The average AUROCs and 95% CIs for internal validation were 0.919 (95% CI 0.919-0.919) for XGBoost, 0.916 (95% CI 0.916-0.916) for RF, 0.881 (95% CI 0.878-0.884) for DNN, and 0.875 (95% CI 0.875-0.875) for LR. For each model, we selected the highest value of specificity among sensitivities over 0.9 as the cut-off point for the threshold. The best model for the internal validation was XGBoost, with an AUROC of 0.919 (95% CI 0.919-0.919).
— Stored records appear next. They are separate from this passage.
-- ==== Sys2Proof/Machine/Mirror.lean ====
section
/-! DEFINITION. Mirror pairs: the agreed point, the fingerprint, rollback, the held effects sent (R287 to R295). -/

namespace Sys2Proof.Machine

open Sys2Proof

/-- What a rollback goes back to (R292). -/
def Core.agreedNow (c : Core) : Agreed where
  regs := c.regs
  tags := c.tags
  lens := c.lens
  opf := c.opf
  q := c.q
  pcc := c.pcc
  pc := c.pc
  rptValid := c.rptValid
  rptRemain := c.rptRemain
  resume := c.resume
  rep := c.rep
  xc := c.xc
  g1 := c.g1
  g2 := c.g2
  arrivals := c.arrivals

/-- An interval with nothing in it yet, from an agreed point. -/
def Interval.start (again : Bool) (g : Agreed) : Interval := ⟨0, 0, [], 0, [], [], [], [], again, false, g⟩

/-- An interval begins here, the state the agreed point (R291). -/
def Core.beginInterval (c : Core) : Core :=
  { c with
    pair := { c.pair with pstate := .running }
    interval := some (.start false c.agreedNow)
    replay := []
    stalled := false }

/-- One bit, and one byte, of the CRC-64 of R290. -/
def crcBit (x : BitVec 64) : BitVec 64 := if x.msb then (x <<< 1) ^^^ 0x42F0E1EBA9EA3693#64 else x <<< 1
def crcByte (x : BitVec 64) (b : Byte) : BitVec 64 :=
  (List.range 8).foldl (fun y _ => crcBit y) (x ^^^ ((b.setWidth 64) <<< 56))

/-- The fingerprint of a stream (R290). -/
def fingerprint (items : List StreamItem) : BitVec 64 :=
  (items.flatMap (fun i => match i with
    | .bytes bs => bs
    | .late _ => [])).foldl crcByte (BitVec.allOnes 64)

/-- One logged write of a core undone (R292). -/
def State.undoOne (s : State) (p : Nat) (u : UndoWrite) : State :=
  let a := lsBase p
  let s1 := s.putBytes (a + u.off) u.bytes
  { s1 with
    labels := u.labels.foldl (fun m l => m.put (fun _ => 0) (a / 64 + l.1) l.2) s1.labels
    tags := u.tags.foldl (fun m l => m.put (fun _ => false) (a / 16 + l.1) l.2) s1.tags }

/-- The registers of an agreed point restored (R292). -/
def Core.restore (c : Core) (g : Agreed) : Core :=
  { c with
    regs := g.regs
    tags := g.tags
    lens := g.lens
    opf := g.opf
    q := g.q
    pcc := g.pcc
    pc := g.pc
    rptValid := g.rptValid
    rptRemain := g.rptRemain
    resume := g.resume
    rep := g.rep
    xc := g.xc
    g1 := g.g1
    g2 := g.g2
    arrivals := g.arrivals
    pending := []
    gifts := []
    xwait := none
    trapDue := none
    fpEvent := none
    stalled := false
    waiting := none
    woken := false
    tabRun := none }

/-- A core of a pair rolled back to the agreed point (R292), its interval to run again; it waits at no object any more, and the results of
effects that are made once stay for it (R322), but not of an XMAX that is incomplete, which is issued again. -/
def State.rollback (s : State) (p : Nat) : State :=
  match (s.coreAt p).interval with
  | none => s
  | some v =>
    let s1 := v.undo.foldl (fun t u => t.undoOne p u) (s.unwait p)
    s1.onCore p (fun c =>
      let c1 := c.restore v.agreed
      { c1 with
        interval := some (.start true v.agreed)
        replay := v.done.filter (fun g => !g.xmax) ++ c.replay ++ c.gifts
        pair := { c1.pair with
          pstate := .running
          rbcount := if c1.pair.rbcount = 0xFFFF#16 then c1.pair.rbcount else c1.pair.rbcount + 1 } })

/-- REPORT makes MIRROR due after a rollback (R294). -/
def Core.reportRollback (c : Core) : Core :=
  if c.pair.report then { c with dueMirror := some (c.pair.rbcount.setWidth 64) } else c

/-- A number for a store or a message that the even core of a pair sends, to be acknowledged (R47). -/
def State.sending (s : State) (p lo top : Nat) (bar msg : Bool) : State × Nat :=
  let c := s.coreAt p
  (s.setCoreAt p { c with unacked := c.unacked ++ [⟨c.nextId, 1, bar, lo, top, msg, none⟩], nextId := c.nextId + 1 }, c.nextId)
def State.sendingMsg (s : State) (p : Nat) : State × Nat := s.sending p (s.coreAt p).lo (s.coreAt p).top false true

/-- The core of a pair that issues a card or a cancel which the pair has held (R247, R271). -/
def issuerOf (e : Nat) (i : Instr) : Nat := if (enginePos i).any (fun n => atPos n e) then e else mateOf e

/-- A held card or cancel made: it captures what its core has issued as performed, its handle or status goes to both cores (R247, R257,
R271); none while it has to wait.  Nobody issues it when its engine core is killed. -/
def State.makeCard (s : State) (e : Nat) (i : Instr) : Option State :=
  let stores := fun p => (s.coreAt p).unacked.any (fun u => !u.msg)
  if (s.coreAt (issuerOf e i)).cstate = .killed then some s
  else if stores e || stores (mateOf e) then none
  else
    ((s.focus (issuerOf e i)).enterHeld i).map (fun r =>
      let put := fun c : Core => c.putNow (c.wordResult r.1 r.2.2)
      ((r.2.1.focus s.core.phys).onCore e put).onCore (mateOf e) put)

/-- A body for a port that an effect of core `p` meets; none while it has to wait there. -/
def State.heldAt (s : State) (p o off n : Nat) (body : State → Option State) : Option State :=
  if (s.focus p).portClear o off n then body (((s.focus p).portEnter o).focus s.core.phys) else none

/-- One held effect made (R291, R322); none while it has to wait: a fence for the acknowledgement of what went before it (R220, R310),
a sweep for the one that runs (R104), a post for its mailbox's turn (R316), a card for a place in its window. -/
def State.makeHeld (s : State) (p : Nat) (h : Held) : Option State :=
  match h with
  | .fence => if (s.coreAt p).released && (s.coreAt (mateOf p)).released then some s else none
  | .access o lo top bar a =>
    let r := s.sending p lo top bar false
    some (r.1.access o { a with src := p, id := r.2 })
  | .sev dst bits =>
    let r := s.sendingMsg p
    some (r.1.signal ⟨dst, bits.setWidth 32, (p, r.2), (s.coreAt p).part⟩)
  | .send f =>
    let r := s.sendingMsg p
    some (r.1.sendMsg { f with sender := some (p, r.2) })
  | .sweep o off =>
    if (s.sweepOf (s.coreAt p)).isSome then none else s.heldAt p o off 32 (fun s => some ((s.startSweep p o off).sweepCheck (mateOf p)))
  | .mark o off bits => s.heldAt p o off 1 (fun s => some (s.markAt p o off bits))
  | .arrive obj n => some (s.arriveOf p obj n)
  | .give obj => some (s.giveUnit obj)
  | .post block ws lab => s.heldAt p (ownerOf block) (block - lsBase (ownerOf block)) 64 (fun s => s.postBy p block ws lab)
  | .wake st off part n => some (s.wakeKey (match st with
    | some q => .store q off
    | none => .virt off) part n)
  | .card i => s.makeCard p i
  | .image o off addr ks => s.heldAt p o off (16 * ks.length) (fun s =>
      some (if (s.coreAt o).cstate = .killed then s.tell o p addr else s.putImage p o off ks))

/-- A held effect that has to wait takes its place: at its port, whose groups wake, or among those that wait at a mailbox (R211,
R328). -/
def State.waitHeld (s : State) (p : Nat) (h : Held) : State :=
  let wait := fun o off n => ((s.focus p).portWait o off n).focus s.core.phys
  match h with
  | .sweep o off => wait o off 32
  | .mark o off _ => wait o off 1
  | .post block _ _ => (wait (ownerOf block) (block - lsBase (ownerOf block)) 64).joinPost block p
  | .image o off _ ks => wait o off (16 * ks.length)
  | _ => s

/-- Held effects made in order, and those that wait. -/
def makeAll (p : Nat) : List Held → State → List Held × State
  | [], s => ([], s)
  | h :: rest, s =>
    match s.makeHeld p h with
    | some t => makeAll p rest t
    | none => (h :: rest, s.waitHeld p h)

/-- A survivor makes what its pair had agreed on and not made yet, as far as it can be made now (R291, R322). -/
def State.payOwed (s : State) (p : Nat) : State :=
  let r := makeAll p (s.coreAt p).owed s
  r.2.onCore p (fun c => { c with owed := r.1 })

/-- The mate of a killed core goes on alone from the agreed point (R294): where the fingerprints have agreed, from there, once it has made
the effects that are still held (notes/assumptions/34.md). -/
def State.survive (s : State) (p : Nat) : State :=
  let owed := match (s.coreAt p).interval with
    | some v => if v.atEnd then v.held else []
    | none => []
  let s1 := match (s.coreAt p).interval with
    | some v => if v.atEnd then s.unwait p else s.rollback p
    | none => s
  State.payOwed (s1.onCore p (fun c =>
    { c with
      pair := { c.pair with pstate := .unpaired }
      interval := none
      owed := owed
      gifts := []
      stalled := false
      dueMirror := some (BitVec.allOnes 64) })) p

/-- A new interval of a pair, the last one agreed (R291). -/
def Core.agree (c : Core) : Core := Core.beginInterval { c with pair := { c.pair with intv := c.pair.intv + 1 } }

/-- The held effects of an agreed interval leave; the next one begins when all have (R291), with one timer value for both cores (R477). -/
def State.agreePair (s : State) (e o : Nat) (v w : Interval) : State :=
  let r := makeAll e v.held s
  if r.1.isEmpty then (r.2.onCore e Core.agree).onCore o (fun c => { c.agree with ptimer := (r.2.coreAt e).ptimer })
  else
    (r.2.onCore e (fun c => { c with interval := some { v with held := r.1, atEnd := true } })).onCore o
      (fun c => { c with interval := some { w with held := r.1, atEnd := true } })

/-- Whether a core of a pair stands at the end of its interval, with everything landed, moved and acknowledged (R291). -/
def Core.atEnd (hold : Bool) (c : Core) : Bool :=
  decide (c.pair.pstate = .comparing) && c.spillq.isEmpty && (if hold then c.quiet else c.landReady.quiet)

/-- A pair's state copied, the even core's to the odd one (R288), with the count of its event messages (R148) and its timer (R477): both go on at the
instruction after MPAIR, with the first interval begun there. -/
def State.copyPair (s : State) (e o : Nat) : State :=
  let c := s.coreAt e
  let n := wordLength c.word
  let go := fun k : Core =>
    Core.beginInterval { k with
      pc := k.pc + BitVec.ofNat 64 n
      pair := { k.pair with intv := 0, rbcount := 0 }
      resume := none
      stalled := false
      waiting := none }
  let awake := (List.range 3).filter (fun g => decide (c.groupSt g ≠ .sleeping))
  let s1 := awake.foldl (fun t g => t.copyRange (lsBase e + 0x20000 * g) 0x20000 (lsBase o + 0x20000 * g)) s
  let s2 := s1.onCore o (fun k =>
    { k with
      regs := c.regs
      tags := c.tags
      opf := c.opf
      q := c.q
      lens := c.lens
      pcc := c.pcc
      pc := c.pc
      rptValid := c.rptValid
      rptRemain := c.rptRemain
      fpSeq := c.fpSeq
      ptimer := c.ptimer
      pair := { k.pair with report := c.pair.report, n := c.pair.n }
      g1 := c.g1
      g2 := c.g2 })
  ((((s2.onCore e go).onCore o go).drain e).drain o)

end Sys2Proof.Machine
end

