-- ==== Sys2Proof/Safety.lean ====
section
/-! DEFINITION. Runs of the package, what a safe step and a safe run are, and the terms that statements about one
instruction are made in: when it issues alone, and what its result leaves as it was. -/

namespace Sys2Proof

open Sys2Proof.Machine

/-- A step from one state to the next. -/
def Steps (s t : State) : Prop := step s = .next t

/-- A step ends in a next state: it neither faults nor meets an instruction without a meaning. -/
def SafeStep (s : State) : Prop := ∃ t, Steps s t

/-- `t` is reached from `s` by `n` steps. -/
def Reaches (s : State) : Nat → State → Prop
  | 0, t => t = s
  | n + 1, t => ∃ u, Steps s u ∧ Reaches u n t

/-- A run of `n` steps from `s` stops nowhere. -/
def SafeRun (s : State) (n : Nat) : Prop := ∃ t, Reaches s n t

/-- Memory, line labels and granule tags stand in their canonical form. -/
def MemoryWf (s : State) : Prop := Memory.wf s.mem = true ∧ SMap.wf (fun _ => (0 : Label)) s.labels = true ∧ SMap.wf (fun _ => false) s.tags = true

/-- The current core issues for itself alone: it leads no gang, and no interval of a mirror pair is open on it. -/
def Alone (s : State) : Prop := s.core.gang.fused = false ∧ s.core.interval = none

/-- An instruction may issue: the core issues alone and no check of R52 on its mode and names fails. -/
def MayIssue (i : Instr) (s : State) : Prop := Alone s ∧ nameTrap i s.core = none

/-- `exec` of the instruction answers a next state, of which `P` holds. -/
def Completes (i : Instr) (s : State) (P : State → Prop) : Prop := ∃ t, exec i s = .next t ∧ P t

/-- The PC and the repetition stand after an instruction that has completed (R34, R170), and nothing outside the core and
no register but the register store, the operand file, q and the late writes has changed. -/
structure OnlyResults (i : Instr) (s t : State) : Prop where
  outside : t = { s with core := t.core }
  frame : t.core = { s.core with
    regs := t.core.regs, tags := t.core.tags, opf := t.core.opf, q := t.core.q, pending := t.core.pending,
    pc := (s.core.after (instrBytes i)).1, rep := (s.core.after (instrBytes i)).2, resume := none, stalled := false,
    waiting := none, woken := false }

/-- The register-store entry that a scalar name writes, if it writes one (R30). -/
def wordEntry (c : Core) : Name → Option Nat
  | .w n => some (c.lb + n)
  | .st => some c.lo
  | _ => none

/-- Whether a scalar name has a place for a result; `zr` discards it and a reserved code has none. -/
def writable : Name → Bool
  | .o i => decide (i < 8)
  | .zr => false
  | .rsv _ => false
  | _ => true

/-- A scalar result stands in its place with its label (R30, R58, R61), and no other register has changed; `withQ` says
that q takes the same value (R149). -/
structure WordWritten (d : Name) (v : LVal) (withQ : Bool) (c c' : Core) : Prop where
  value : writable d = true → c'.rd d = if d = .st then ⟨stMask v.v, v.l⟩ else v
  entries : ∀ e, wordEntry c d ≠ some e → c'.ent e = c.ent e
  pairs : ∀ e, c'.tagAt e = if ∃ x, wordEntry c d = some x ∧ x / 2 = e / 2 then false else c.tagAt e
  operands : ∀ i, d ≠ .o i → c'.rd (.o i) = c.rd (.o i)
  quotient : c'.q = if d = .q ∨ (withQ = true ∧ d ≠ .zr) then v else c.q
  zero : c'.rd .zr = ⟨0, 0⟩

/-- A scalar instruction completes with a result (R149). -/
structure WordDone (i : Instr) (d : Name) (v : LVal) (s t : State) : Prop where
  only : OnlyResults i s t
  written : WordWritten d v true s.core t.core
  late : s.core.pending = [] → t.core.pending = []

/-- A late write has been issued (R48): no register shows it yet, and it waits among the late writes. -/
structure LateCore (i : Instr) (c c' : Core) : Prop where
  frame : c' = { c with
    pending := c'.pending, nextId := c.nextId + 1, pc := (c.after (instrBytes i)).1, rep := (c.after (instrBytes i)).2,
    resume := none, stalled := false, waiting := none, woken := false }
  one : c'.pending.length = c.pending.length + 1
Its sensitivity, specificity, PPV, and NPV were 0.904 (95% CI 0.904-0.905), 0.731 (95% CI 0.729-0.732), 0.565 (95% CI 0.563-0.566), and 0.952 (95% CI 0.952-0.952), respectively.

External Validation

For the external validation, the average AUROCs and 95% CI were 0.721 (95% CI 0.72-0.721) for RF, 0.697 (95% CI 0.695-0.699) for XGBoost, 0.655 (95% CI 0.654-0.657) for DNN, and 0.631 (95% CI 0.631-0.631) for LR. For the external validation on the MIMIC-III database, the model with the best AUROC was the RF model, with an AUROC of 0.721 and a sensitivity, specificity, PPV, and NPV of 0.91 (95% CI 0.909-0.912), 0.27 (95% CI 0.266-0.273), 0.159 (95% CI 0.159-0.16), and 0.952 (95% CI 0.951-0.953), respectively. A comparison of the performances of all of the models is shown in Table 2, and the ROC curves are shown in Figure 2.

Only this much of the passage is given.